Thunder, All The Right Noises. Album Review.

Liverpool Sound and Vision Rating 9/10

Making All The Right Noises means nothing if you cannot deliver upon your actions. You can create a sound that stimulates your own imagination, but if you dare not bring it to the people, then like the untethered thought, it will just fly off into the ether, disappearing quicker than a ripple of polite applause at a talent contest that nobody wanted to attend.

There can be no doubt of the impact that British group Thunder have had on their fans and the interested onlooker in their 30 plus year career, not only a mainstay of the rock genre, but a band that knew they could not stay apart, and that All The Right Noises would always appreciated and fully acted upon when they were in each other’s company.

Arguably there has never been a time when Thunder did not sound fresh, the pleasure of the music infecting joy into the mind of the listener, the live performances finding nothing but wide smiles and a pumped upbeat heart that formed glistening sweat on the crowd in front of them.
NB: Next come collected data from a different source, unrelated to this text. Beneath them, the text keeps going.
/-- The end of a range operation (R275, R276, Table 9.3): on an empty L2 it ends with OK and 0; on a modified sector of the Landing CLEAN and INVALIDATE write it to the Landing and count it, DISCARD does not; CLEAN keeps it, clean. -/
def Sys2Proof.Cert.RangeEnds : Prop :=
  ∀ (s : State) (c : ClId) (r : Maint),
    let m := s.memCl c.val
    m.maint = some r →
    (m.l2 = [] → NextIs (exec (.maintComplete c) s) (fun t => t = { s with mem := t.mem, pwr := t.pwr } ∧ (t.memCl c.val).maint = none ∧
      (t.memCl c.val).maintStatus = 0 ∧ (t.memCl c.val).maintVal = 0 ∧ (t.memCl c.val).maintSeq = m.maintSeq)) ∧
    (∀ a, r.base = a → r.count = 1 → s.l2Sectors c.val = [a, a + 1] → Cert.NoL1 s c.val a → isHostSec a = false →
      let y := m.sector a
      y.st = .M → y.bad = 0 → NextIs (exec (.maintComplete c) s) (fun t => (t.memCl c.val).maint = none ∧ (t.memCl c.val).maintStatus = 0 ∧
        (t.memCl c.val).maintSeq = m.maintSeq ∧ (t.memCl c.val).maintVal = (if r.op < 2 then 1 else 0) ∧
        ((t.memCl c.val).sector a).st = (if r.op = 0 then .E else .I) ∧
        t.lndSector a = (if r.op < 2 then (y.data, y.poison) else s.lndSector a)))

/-- Cache enables (R279, R377): a disable starts the flush, the L2's starts that of every L1; an L1 is enabled only under an enabled L2; a slot whose engine is secure-owned refuses the normal world. -/
def Sys2Proof.Cert.CacheEnables : Prop :=
  ∀ (s : State) (w : Who) (c : ClId) (k : QId), s.whoOk w = true →
    let m := s.memCl c.val
    let x := s.l1 c.val k.val
    (w = .secure ∨ s.slotSecure c.val k.val = false →
      NextIs (exec (.l1Disable w c k) s) (fun t => t = { s with mem := t.mem, pwr := t.pwr } ∧ t.l1 c.val k.val = { x with enable := false, state := if x.state = 1 then 2 else x.state } ∧
        ∀ j, j ≠ k.val → t.l1 c.val j = s.l1 c.val j) ∧
      NextIs (exec (.l1Enable w c k) s) (fun t => t = { s with mem := t.mem, pwr := t.pwr } ∧
        t.l1 c.val k.val = { x with enable := true, state := if x.state = 0 ∧ m.l2State = 1 then 1 else x.state } ∧ ∀ j, j ≠ k.val → t.l1 c.val j = s.l1 c.val j)) ∧
    (w ≠ .secure → s.slotSecure c.val k.val = true →
      NextIs (exec (.l1Disable w c k) s) (fun t => t.mem = s.mem ∧ Cert.Logged s t 0x1605 0x02 (0x1000 + 9 * c.val + k.val)) ∧
      NextIs (exec (.l1Enable w c k) s) (fun t => t.mem = s.mem ∧ Cert.Logged s t 0x1605 0x02 (0x1000 + 9 * c.val + k.val))) ∧
    NextIs (exec (.l2Disable w c) s) (fun t => t = { s with mem := t.mem, pwr := t.pwr } ∧ (t.memCl c.val).l2Enable = false ∧
      (t.memCl c.val).l2State = (if m.l2State = 1 then 2 else m.l2State) ∧ (t.memCl c.val).l2 = m.l2 ∧
      ∀ j, j < 9 → (t.l1 c.val j).state = (if m.l2State = 1 ∧ (s.l1 c.val j).state = 1 then 2 else (s.l1 c.val j).state)) ∧
    NextIs (exec (.l2Enable w c) s) (fun t => t = { s with mem := t.mem } ∧ (t.memCl c.val).l2Enable = true ∧
      (t.memCl c.val).l2State = (if m.l2State = 0 then 1 else m.l2State) ∧
      ∀ j, j < 9 → (t.l1 c.val j).state = (if m.l2State = 0 ∧ (s.l1 c.val j).enable = true ∧ (s.l1 c.val j).state = 0 then 1 else (s.l1 c.val j).state))

/-- The end of a flush (R279): dirty sectors are written back, the cache is empty and reads disabled, or enabled again where its ENABLE says so meanwhile; the L2's waits for every L1. -/
def Sys2Proof.Cert.FlushEnds : Prop :=
  ∀ (s : State) (c : ClId),
    let m := s.memCl c.val
    (∀ (k : QId) (b : L1Blk),
      let x := s.l1 c.val k.val
      x.state = 2 → x.blks.filterMap (fun e => e.2) = [b] → x.vc = [] → b.s0.st = 2 → b.s0.par = false → b.s1.st = 0 → b.s2.st = 0 → b.s3.st = 0 →
        (m.sector (4 * b.blk)).st ≠ .I →
        NextIs (exec (.flushComplete c (some k)) s) (fun t => (t.l1 c.val k.val).blks = [] ∧ (t.l1 c.val k.val).vc = [] ∧
          (t.l1 c.val k.val).state = (if x.enable = true ∧ m.l2State = 1 ∧ m.l2Enable = true then 1 else 0) ∧
          ((t.memCl c.val).sector (4 * b.blk)).st = .M ∧ ((t.memCl c.val).sector (4 * b.blk)).data = b.s0.data)) ∧
    (∀ a, m.l2State = 2 → (∀ j, j < 9 → (s.l1 c.val j).state = 0) → s.l2Sectors c.val = [a, a + 1] → Cert.NoL1 s c.val a → Cert.NoL1 s c.val (a + 1) →
      let y := m.sector a
      y.st = .M → y.bad = 0 → (m.sector (a + 1)).st = .I →
      NextIs (exec (.flushComplete c none) s) (fun t => (t.memCl c.val).l2 = [] ∧ (t.memCl c.val).l2State = (if m.l2Enable then 1 else 0) ∧
        t.lndSector a = (y.data, y.poison) ∧
        ∀ j, j < 9 → (t.l1 c.val j).state = (if m.l2Enable = true ∧ (s.l1 c.val j).enable = true then 1 else 0))) ∧
    ∀ j, j < 9 → m.l2State = 2 → (s.l1 c.val j).state ≠ 0 → exec (.flushComplete c none) s = .next s

/-- The counter clears (Tables 9.5, 9.6, 10.7, 11.7, 12.10): a write of 1 clears the window's counters and changes nothing else. -/
def Sys2Proof.Cert.CounterClears : Prop :=
  ∀ (s : State) (w : Who) (c : ClId) (v : W32), s.whoOk w = true →
    (v.getLsbD 0 = true →
      NextIs (exec (.memCntClear w c v) s) (fun t => t = { s with mem := t.mem } ∧ (t.memCl c.val).cnt = [] ∧ (∀ j, j < 9 → (t.l1 c.val j).cnt = []) ∧
        (t.memCl c.val).l2 = (s.memCl c.val).l2 ∧ ∀ k, k ≠ c.val → t.memCl k = s.memCl k) ∧
      exec (.lndCntClear w v) s = .next { s with lnd := { s.lnd with corr := 0, uncorr := 0, scrubFix := 0 } } ∧
      NextIs (exec (.cohCntClear w c v) s) (fun t => t = { s with coh := t.coh } ∧ t.home c.val = { s.home c.val with cnt := [] } ∧
        ∀ k, k ≠ c.val → t.home k = s.home k) ∧
      NextIs (exec (.cphCntClear w v) s) (fun t => t = { s with cph := t.cph } ∧ t.cph.slots = s.cph.slots ∧ ∀ g, g < 64 → t.grp g = { s.grp g with cnt := [] }) ∧
      NextIs (exec (.galCntClear w v) s) (fun t => t = { s with gal := t.gal } ∧ ∀ g, g < 64 → t.coder g = { s.coder g with cnt := [] })) ∧
    (v.getLsbD 0 = false → exec (.memCntClear w c v) s = .next s ∧ exec (.lndCntClear w v) s = .next s ∧ exec (.cohCntClear w c v) s = .next s ∧
      exec (.cphCntClear w v) s = .next s ∧ exec (.galCntClear w v) s = .next s)

/-- Scratch banks (R285): an access wakes a bank from RETAIN and proceeds; when a state change completes the bank shows its state, full of zeros if it leaves or enters OFF and as it was otherwise, and the command completes with OK, after every access that waits for the bank. -/
def Sys2Proof.Cert.ScratchBanks : Prop :=
  ∀ (s : State) (c b : ClId),
    (∀ (e : Nat) (x : Eng) (f : InFlight) (a n : Nat), e < 128 → s.bankState c.val b.val = 1 → s.eng.les = [(e, x)] → x.flight = [f] → x.stores = [] →
      f.wait = some (a, n) → inBank c.val b.val (canon (e / 8) a) = true → s.ecc = [] → s.poison = [] →
      NextIs (exec (.bankWake c b) s) (fun t => t.bankState c.val b.val = 0 ∧ (∀ k, k ≠ b.val → t.bankState c.val k = s.bankState c.val k) ∧ t.bytes = s.bytes ∧
        (t.le e).flight = [{ f with val := BitVec.ofNat 64 (leNat (Memory.getN s.bytes (canon (e / 8) a) n)), wait := none }])) ∧
    (∀ (v : BitVec 2) (h : Nat) (d : Cmd), (s.memCl c.val).bankWait = [(b.val, v, h)] → s.cmd h = some d → s.bankWanted c.val b.val = false →
      NextIs (exec (.bankStateComplete c b) s) (fun t => Cert.Over s t d d.clamped 0 0 0 0 ∧ t.bankState c.val b.val = v.toNat ∧ (t.memCl c.val).bankWait = [] ∧
        ∀ a, Memory.get t.bytes a = (if inBank c.val b.val a = true ∧ ((s.bankState c.val b.val = 2) ≠ (v = 2)) then 0 else Memory.get s.bytes a))) ∧
    (s.bankWanted c.val b.val = true → exec (.bankStateComplete c b) s = .next s)

/-- Patrol scrub (R289): the next sector in order is read; a wrong symbol is corrected, counted and logged as F1, two poison the sector and are logged as F2 with its address. -/
def Sys2Proof.Cert.PatrolScrub : Prop :=
  ∀ (s : State) (r : ScrubRead), s.live = true → s.lnd.scrubEn = true → s.lnd.init = 2 → s.flt.inj = [] →
    let a := s.lnd.scrubPos
    let n := Sp.look s.ecc 0 a
    let stack := (a / 0x100 % 4) ^^^ (a / 0x10000 % 4) ^^^ (a / 0x1000000 % 4)
    NextIs (exec (.patrolScrub r) s) (fun t => t.lnd.scrubPos = (a + 64) % 0x1000000000 ∧ t.bytes = s.bytes ∧ Sp.look t.ecc 0 a = 0 ∧ t.lnd.corr = s.lnd.corr ∧
      (n = 0 → r = .clean → t.flt = s.flt ∧ t.poison = s.poison ∧ t.lnd.scrubFix = s.lnd.scrubFix ∧ t.lnd.uncorr = s.lnd.uncorr) ∧
      (n = 1 ∨ (n = 0 ∧ r = .corrected) → Cert.Logged s t (0x1500 + stack) 0x14 a ∧ t.poison = s.poison ∧
        t.lnd.scrubFix.toNat = min 0xFFFFFFFF (s.lnd.scrubFix.toNat + 1) ∧ t.lnd.uncorr = s.lnd.uncorr) ∧
      (2 ≤ n ∨ (n = 0 ∧ r = .uncorrectable) → Cert.Logged s t (0x1500 + stack) 0x22 a ∧ Sp.look t.poison false a = true ∧
        t.lnd.uncorr.toNat = min 0xFFFFFFFF (s.lnd.uncorr.toNat + 1) ∧ t.lnd.errAddr = BitVec.ofNat 64 (a / 64 % 2 ^ 30 * 64) ∧ t.lnd.scrubFix = s.lnd.scrubFix))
That sense of continuality and musical expression continues unabated and persistently with care and attention in the band’s latest release, All The Right Noises.
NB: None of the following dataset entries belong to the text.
/-! ## updGrp -/

@[simp] theorem State.updGrp_tick (s : State) (g : Nat) (f : Svc → Svc) : (s.updGrp g f).tick = s.tick := rfl
@[simp] theorem State.updGrp_ports (s : State) (g : Nat) (f : Svc → Svc) : (s.updGrp g f).ports = s.ports := rfl
@[simp] theorem State.updGrp_qm (s : State) (g : Nat) (f : Svc → Svc) : (s.updGrp g f).qm = s.qm := rfl
@[simp] theorem State.updGrp_tly (s : State) (g : Nat) (f : Svc → Svc) : (s.updGrp g f).tly = s.tly := rfl
@[simp] theorem State.updGrp_deck (s : State) (g : Nat) (f : Svc → Svc) : (s.updGrp g f).deck = s.deck := rfl
@[simp] theorem State.updGrp_ch (s : State) (g : Nat) (f : Svc → Svc) : (s.updGrp g f).ch = s.ch := rfl
@[simp] theorem State.updGrp_eng (s : State) (g : Nat) (f : Svc → Svc) : (s.updGrp g f).eng = s.eng := rfl
@[simp] theorem State.updGrp_mem (s : State) (g : Nat) (f : Svc → Svc) : (s.updGrp g f).mem = s.mem := rfl
@[simp] theorem State.updGrp_bytes (s : State) (g : Nat) (f : Svc → Svc) : (s.updGrp g f).bytes = s.bytes := rfl
@[simp] theorem State.updGrp_poison (s : State) (g : Nat) (f : Svc → Svc) : (s.updGrp g f).poison = s.poison := rfl
@[simp] theorem State.updGrp_ecc (s : State) (g : Nat) (f : Svc → Svc) : (s.updGrp g f).ecc = s.ecc := rfl
@[simp] theorem State.updGrp_lnd (s : State) (g : Nat) (f : Svc → Svc) : (s.updGrp g f).lnd = s.lnd := rfl
@[simp] theorem State.updGrp_coh (s : State) (g : Nat) (f : Svc → Svc) : (s.updGrp g f).coh = s.coh := rfl
@[simp] theorem State.updGrp_gal (s : State) (g : Nat) (f : Svc → Svc) : (s.updGrp g f).gal = s.gal := rfl
@[simp] theorem State.updGrp_tru (s : State) (g : Nat) (f : Svc → Svc) : (s.updGrp g f).tru = s.tru := rfl
@[simp] theorem State.updGrp_flt (s : State) (g : Nat) (f : Svc → Svc) : (s.updGrp g f).flt = s.flt := rfl
@[simp] theorem State.updGrp_mp (s : State) (g : Nat) (f : Svc → Svc) : (s.updGrp g f).mp = s.mp := rfl
@[simp] theorem State.updGrp_pwr (s : State) (g : Nat) (f : Svc → Svc) : (s.updGrp g f).pwr = s.pwr := rfl
@[simp] theorem State.updGrp_start (s : State) (g : Nat) (f : Svc → Svc) : (s.updGrp g f).start = s.start := rfl
@[simp] theorem State.updGrp_fresh (s : State) (g : Nat) (f : Svc → Svc) : (s.updGrp g f).fresh = s.fresh := rfl
@[simp] theorem State.updGrp_out (s : State) (g : Nat) (f : Svc → Svc) : (s.updGrp g f).out = s.out := rfl
@[simp] theorem State.updGrp_pending (s : State) (g : Nat) (f : Svc → Svc) : (s.updGrp g f).pending = s.pending := rfl
@[simp] theorem State.updGrp_port (s : State) (g : Nat) (f : Svc → Svc) (p' : Nat) : (s.updGrp g f).port p' = s.port p' := rfl
@[simp] theorem State.updGrp_fn (s : State) (g : Nat) (f : Svc → Svc) (k' : Nat) : (s.updGrp g f).fn k' = s.fn k' := rfl
@[simp] theorem State.updGrp_queue (s : State) (g : Nat) (f : Svc → Svc) (k' q' : Nat) : (s.updGrp g f).queue k' q' = s.queue k' q' := rfl
@[simp] theorem State.updGrp_win (s : State) (g : Nat) (f : Svc → Svc) (m' w' : Nat) : (s.updGrp g f).win m' w' = s.win m' w' := rfl
@[simp] theorem State.updGrp_entry (s : State) (g : Nat) (f : Svc → Svc) (i' : Nat) : (s.updGrp g f).entry i' = s.entry i' := rfl
@[simp] theorem State.updGrp_link (s : State) (g : Nat) (f : Svc → Svc) (l' : Nat) : (s.updGrp g f).link l' = s.link l' := rfl
@[simp] theorem State.updGrp_group (s : State) (g : Nat) (f : Svc → Svc) (g' : Nat) : (s.updGrp g f).group g' = s.group g' := rfl
@[simp] theorem State.updGrp_flow (s : State) (g : Nat) (f : Svc → Svc) (i' g' : Nat) : (s.updGrp g f).flow i' g' = s.flow i' g' := rfl
@[simp] theorem State.updGrp_le (s : State) (g : Nat) (f : Svc → Svc) (e' : Nat) : (s.updGrp g f).le e' = s.le e' := rfl
@[simp] theorem State.updGrp_pe (s : State) (g : Nat) (f : Svc → Svc) (n' : Nat) : (s.updGrp g f).pe n' = s.pe n' := rfl
@[simp] theorem State.updGrp_engCl (s : State) (g : Nat) (f : Svc → Svc) (c' : Nat) : (s.updGrp g f).engCl c' = s.engCl c' := rfl
@[simp] theorem State.updGrp_memCl (s : State) (g : Nat) (f : Svc → Svc) (c' : Nat) : (s.updGrp g f).memCl c' = s.memCl c' := rfl
@[simp] theorem State.updGrp_home (s : State) (g : Nat) (f : Svc → Svc) (h' : Nat) : (s.updGrp g f).home h' = s.home h' := rfl
@[simp] theorem State.updGrp_slot (s : State) (g : Nat) (f : Svc → Svc) (i' : Nat) : (s.updGrp g f).slot i' = s.slot i' := rfl
@[simp] theorem State.updGrp_grp (s : State) (g : Nat) (f : Svc → Svc) : (s.updGrp g f).grp g = f (s.grp g) := Sp.look_upd_self _ _ _ _
theorem State.updGrp_grp_ne (s : State) (g : Nat) (f : Svc → Svc) (g' : Nat) (hn : g' ≠ g) : (s.updGrp g f).grp g' = s.grp g' := Sp.look_upd_ne _ _ _ _ _ hn
@[simp] theorem State.updGrp_coder (s : State) (g : Nat) (f : Svc → Svc) (c' : Nat) : (s.updGrp g f).coder c' = s.coder c' := rfl
@[simp] theorem State.updGrp_live (s : State) (g : Nat) (f : Svc → Svc) : (s.updGrp g f).live = s.live := rfl
@[simp] theorem State.updGrp_on (s : State) (g : Nat) (f : Svc → Svc) : (s.updGrp g f).on = s.on := rfl
@[simp] theorem State.updGrp_isReady (s : State) (g : Nat) (f : Svc → Svc) : (s.updGrp g f).isReady = s.isReady := rfl

/-! ## updCoder -/

@[simp] theorem State.updCoder_tick (s : State) (c : Nat) (f : Svc → Svc) : (s.updCoder c f).tick = s.tick := rfl
@[simp] theorem State.updCoder_ports (s : State) (c : Nat) (f : Svc → Svc) : (s.updCoder c f).ports = s.ports := rfl
@[simp] theorem State.updCoder_qm (s : State) (c : Nat) (f : Svc → Svc) : (s.updCoder c f).qm = s.qm := rfl
@[simp] theorem State.updCoder_tly (s : State) (c : Nat) (f : Svc → Svc) : (s.updCoder c f).tly = s.tly := rfl
@[simp] theorem State.updCoder_deck (s : State) (c : Nat) (f : Svc → Svc) : (s.updCoder c f).deck = s.deck := rfl
@[simp] theorem State.updCoder_ch (s : State) (c : Nat) (f : Svc → Svc) : (s.updCoder c f).ch = s.ch := rfl
@[simp] theorem State.updCoder_eng (s : State) (c : Nat) (f : Svc → Svc) : (s.updCoder c f).eng = s.eng := rfl
@[simp] theorem State.updCoder_mem (s : State) (c : Nat) (f : Svc → Svc) : (s.updCoder c f).mem = s.mem := rfl
@[simp] theorem State.updCoder_bytes (s : State) (c : Nat) (f : Svc → Svc) : (s.updCoder c f).bytes = s.bytes := rfl
@[simp] theorem State.updCoder_poison (s : State) (c : Nat) (f : Svc → Svc) : (s.updCoder c f).poison = s.poison := rfl
@[simp] theorem State.updCoder_ecc (s : State) (c : Nat) (f : Svc → Svc) : (s.updCoder c f).ecc = s.ecc := rfl
@[simp] theorem State.updCoder_lnd (s : State) (c : Nat) (f : Svc → Svc) : (s.updCoder c f).lnd = s.lnd := rfl
@[simp] theorem State.updCoder_coh (s : State) (c : Nat) (f : Svc → Svc) : (s.updCoder c f).coh = s.coh := rfl
@[simp] theorem State.updCoder_cph (s : State) (c : Nat) (f : Svc → Svc) : (s.updCoder c f).cph = s.cph := rfl
@[simp] theorem State.updCoder_tru (s : State) (c : Nat) (f : Svc → Svc) : (s.updCoder c f).tru = s.tru := rfl
@[simp] theorem State.updCoder_flt (s : State) (c : Nat) (f : Svc → Svc) : (s.updCoder c f).flt = s.flt := rfl
@[simp] theorem State.updCoder_mp (s : State) (c : Nat) (f : Svc → Svc) : (s.updCoder c f).mp = s.mp := rfl
@[simp] theorem State.updCoder_pwr (s : State) (c : Nat) (f : Svc → Svc) : (s.updCoder c f).pwr = s.pwr := rfl
@[simp] theorem State.updCoder_start (s : State) (c : Nat) (f : Svc → Svc) : (s.updCoder c f).start = s.start := rfl
@[simp] theorem State.updCoder_fresh (s : State) (c : Nat) (f : Svc → Svc) : (s.updCoder c f).fresh = s.fresh := rfl
@[simp] theorem State.updCoder_out (s : State) (c : Nat) (f : Svc → Svc) : (s.updCoder c f).out = s.out := rfl
@[simp] theorem State.updCoder_pending (s : State) (c : Nat) (f : Svc → Svc) : (s.updCoder c f).pending = s.pending := rfl
@[simp] theorem State.updCoder_port (s : State) (c : Nat) (f : Svc → Svc) (p' : Nat) : (s.updCoder c f).port p' = s.port p' := rfl
@[simp] theorem State.updCoder_fn (s : State) (c : Nat) (f : Svc → Svc) (k' : Nat) : (s.updCoder c f).fn k' = s.fn k' := rfl
@[simp] theorem State.updCoder_queue (s : State) (c : Nat) (f : Svc → Svc) (k' q' : Nat) : (s.updCoder c f).queue k' q' = s.queue k' q' := rfl
@[simp] theorem State.updCoder_win (s : State) (c : Nat) (f : Svc → Svc) (m' w' : Nat) : (s.updCoder c f).win m' w' = s.win m' w' := rfl
@[simp] theorem State.updCoder_entry (s : State) (c : Nat) (f : Svc → Svc) (i' : Nat) : (s.updCoder c f).entry i' = s.entry i' := rfl
@[simp] theorem State.updCoder_link (s : State) (c : Nat) (f : Svc → Svc) (l' : Nat) : (s.updCoder c f).link l' = s.link l' := rfl
@[simp] theorem State.updCoder_group (s : State) (c : Nat) (f : Svc → Svc) (g' : Nat) : (s.updCoder c f).group g' = s.group g' := rfl
@[simp] theorem State.updCoder_flow (s : State) (c : Nat) (f : Svc → Svc) (i' g' : Nat) : (s.updCoder c f).flow i' g' = s.flow i' g' := rfl
@[simp] theorem State.updCoder_le (s : State) (c : Nat) (f : Svc → Svc) (e' : Nat) : (s.updCoder c f).le e' = s.le e' := rfl
@[simp] theorem State.updCoder_pe (s : State) (c : Nat) (f : Svc → Svc) (n' : Nat) : (s.updCoder c f).pe n' = s.pe n' := rfl
@[simp] theorem State.updCoder_engCl (s : State) (c : Nat) (f : Svc → Svc) (c' : Nat) : (s.updCoder c f).engCl c' = s.engCl c' := rfl
@[simp] theorem State.updCoder_memCl (s : State) (c : Nat) (f : Svc → Svc) (c' : Nat) : (s.updCoder c f).memCl c' = s.memCl c' := rfl
@[simp] theorem State.updCoder_home (s : State) (c : Nat) (f : Svc → Svc) (h' : Nat) : (s.updCoder c f).home h' = s.home h' := rfl
@[simp] theorem State.updCoder_slot (s : State) (c : Nat) (f : Svc → Svc) (i' : Nat) : (s.updCoder c f).slot i' = s.slot i' := rfl
@[simp] theorem State.updCoder_grp (s : State) (c : Nat) (f : Svc → Svc) (g' : Nat) : (s.updCoder c f).grp g' = s.grp g' := rfl
@[simp] theorem State.updCoder_coder (s : State) (c : Nat) (f : Svc → Svc) : (s.updCoder c f).coder c = f (s.coder c) := Sp.look_upd_self _ _ _ _
theorem State.updCoder_coder_ne (s : State) (c : Nat) (f : Svc → Svc) (c' : Nat) (hn : c' ≠ c) : (s.updCoder c f).coder c' = s.coder c' := Sp.look_upd_ne _ _ _ _ _ hn
@[simp] theorem State.updCoder_live (s : State) (c : Nat) (f : Svc → Svc) : (s.updCoder c f).live = s.live := rfl
@[simp] theorem State.updCoder_on (s : State) (c : Nat) (f : Svc → Svc) : (s.updCoder c f).on = s.on := rfl
@[simp] theorem State.updCoder_isReady (s : State) (c : Nat) (f : Svc → Svc) : (s.updCoder c f).isReady = s.isReady := rfl

/-! ## emit -/

@[simp] theorem State.emit_tick (s : State) (o : Out) : (s.emit o).tick = s.tick := rfl
@[simp] theorem State.emit_ports (s : State) (o : Out) : (s.emit o).ports = s.ports := rfl
@[simp] theorem State.emit_qm (s : State) (o : Out) : (s.emit o).qm = s.qm := rfl
@[simp] theorem State.emit_tly (s : State) (o : Out) : (s.emit o).tly = s.tly := rfl
@[simp] theorem State.emit_deck (s : State) (o : Out) : (s.emit o).deck = s.deck := rfl
@[simp] theorem State.emit_ch (s : State) (o : Out) : (s.emit o).ch = s.ch := rfl
@[simp] theorem State.emit_eng (s : State) (o : Out) : (s.emit o).eng = s.eng := rfl
@[simp] theorem State.emit_mem (s : State) (o : Out) : (s.emit o).mem = s.mem := rfl
@[simp] theorem State.emit_bytes (s : State) (o : Out) : (s.emit o).bytes = s.bytes := rfl
@[simp] theorem State.emit_poison (s : State) (o : Out) : (s.emit o).poison = s.poison := rfl
@[simp] theorem State.emit_ecc (s : State) (o : Out) : (s.emit o).ecc = s.ecc := rfl
@[simp] theorem State.emit_lnd (s : State) (o : Out) : (s.emit o).lnd = s.lnd := rfl
@[simp] theorem State.emit_coh (s : State) (o : Out) : (s.emit o).coh = s.coh := rfl
@[simp] theorem State.emit_cph (s : State) (o : Out) : (s.emit o).cph = s.cph := rfl
@[simp] theorem State.emit_gal (s : State) (o : Out) : (s.emit o).gal = s.gal := rfl
@[simp] theorem State.emit_tru (s : State) (o : Out) : (s.emit o).tru = s.tru := rfl
@[simp] theorem State.emit_flt (s : State) (o : Out) : (s.emit o).flt = s.flt := rfl
@[simp] theorem State.emit_mp (s : State) (o : Out) : (s.emit o).mp = s.mp := rfl
@[simp] theorem State.emit_pwr (s : State) (o : Out) : (s.emit o).pwr = s.pwr := rfl
@[simp] theorem State.emit_start (s : State) (o : Out) : (s.emit o).start = s.start := rfl
@[simp] theorem State.emit_fresh (s : State) (o : Out) : (s.emit o).fresh = s.fresh := rfl
@[simp] theorem State.emit_out (s : State) (o : Out) : (s.emit o).out = s.out ++ [o] := rfl
@[simp] theorem State.emit_pending (s : State) (o : Out) : (s.emit o).pending = s.pending := rfl
@[simp] theorem State.emit_port (s : State) (o : Out) (p' : Nat) : (s.emit o).port p' = s.port p' := rfl
@[simp] theorem State.emit_fn (s : State) (o : Out) (k' : Nat) : (s.emit o).fn k' = s.fn k' := rfl
@[simp] theorem State.emit_queue (s : State) (o : Out) (k' q' : Nat) : (s.emit o).queue k' q' = s.queue k' q' := rfl
@[simp] theorem State.emit_win (s : State) (o : Out) (m' w' : Nat) : (s.emit o).win m' w' = s.win m' w' := rfl
@[simp] theorem State.emit_entry (s : State) (o : Out) (i' : Nat) : (s.emit o).entry i' = s.entry i' := rfl
@[simp] theorem State.emit_link (s : State) (o : Out) (l' : Nat) : (s.emit o).link l' = s.link l' := rfl
@[simp] theorem State.emit_group (s : State) (o : Out) (g' : Nat) : (s.emit o).group g' = s.group g' := rfl
@[simp] theorem State.emit_flow (s : State) (o : Out) (i' g' : Nat) : (s.emit o).flow i' g' = s.flow i' g' := rfl
@[simp] theorem State.emit_le (s : State) (o : Out) (e' : Nat) : (s.emit o).le e' = s.le e' := rfl
@[simp] theorem State.emit_pe (s : State) (o : Out) (n' : Nat) : (s.emit o).pe n' = s.pe n' := rfl
@[simp] theorem State.emit_engCl (s : State) (o : Out) (c' : Nat) : (s.emit o).engCl c' = s.engCl c' := rfl
@[simp] theorem State.emit_memCl (s : State) (o : Out) (c' : Nat) : (s.emit o).memCl c' = s.memCl c' := rfl
@[simp] theorem State.emit_home (s : State) (o : Out) (h' : Nat) : (s.emit o).home h' = s.home h' := rfl
@[simp] theorem State.emit_slot (s : State) (o : Out) (i' : Nat) : (s.emit o).slot i' = s.slot i' := rfl
@[simp] theorem State.emit_grp (s : State) (o : Out) (g' : Nat) : (s.emit o).grp g' = s.grp g' := rfl
@[simp] theorem State.emit_coder (s : State) (o : Out) (c' : Nat) : (s.emit o).coder c' = s.coder c' := rfl
@[simp] theorem State.emit_live (s : State) (o : Out) : (s.emit o).live = s.live := rfl
@[simp] theorem State.emit_on (s : State) (o : Out) : (s.emit o).on = s.on := rfl
@[simp] theorem State.emit_isReady (s : State) (o : Out) : (s.emit o).isReady = s.isReady := rfl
For Ben Matthews, Chris Childs, Danny Bowes, Luke Morley and Harry James, the album is not just about sound, fury, and the beautiful progression of songs such as the opening salvo of Last One Out Turn Out The Lights, Destruction and the phenomenal The Smoking Gun, the truth behind the track Don’t Forget To Live Before You Die, St. George’s Day and the homely nod to Rock’s past in She’s A Millionairess, it is about keeping the genre honest in a time when it would be all too easy, as others have encountered, to allow standards to slip, to allow the sense of the comfortable to all-consuming.

In a period in which nothing can be taken for granted, to feel the heat and the giant spark to which Thunder have always provided, is to know of certainty, to appreciate absolutely that with all the right noises must come the unrelenting charge of constant passion; an emotion that Thunder will surely deliver to all who listen.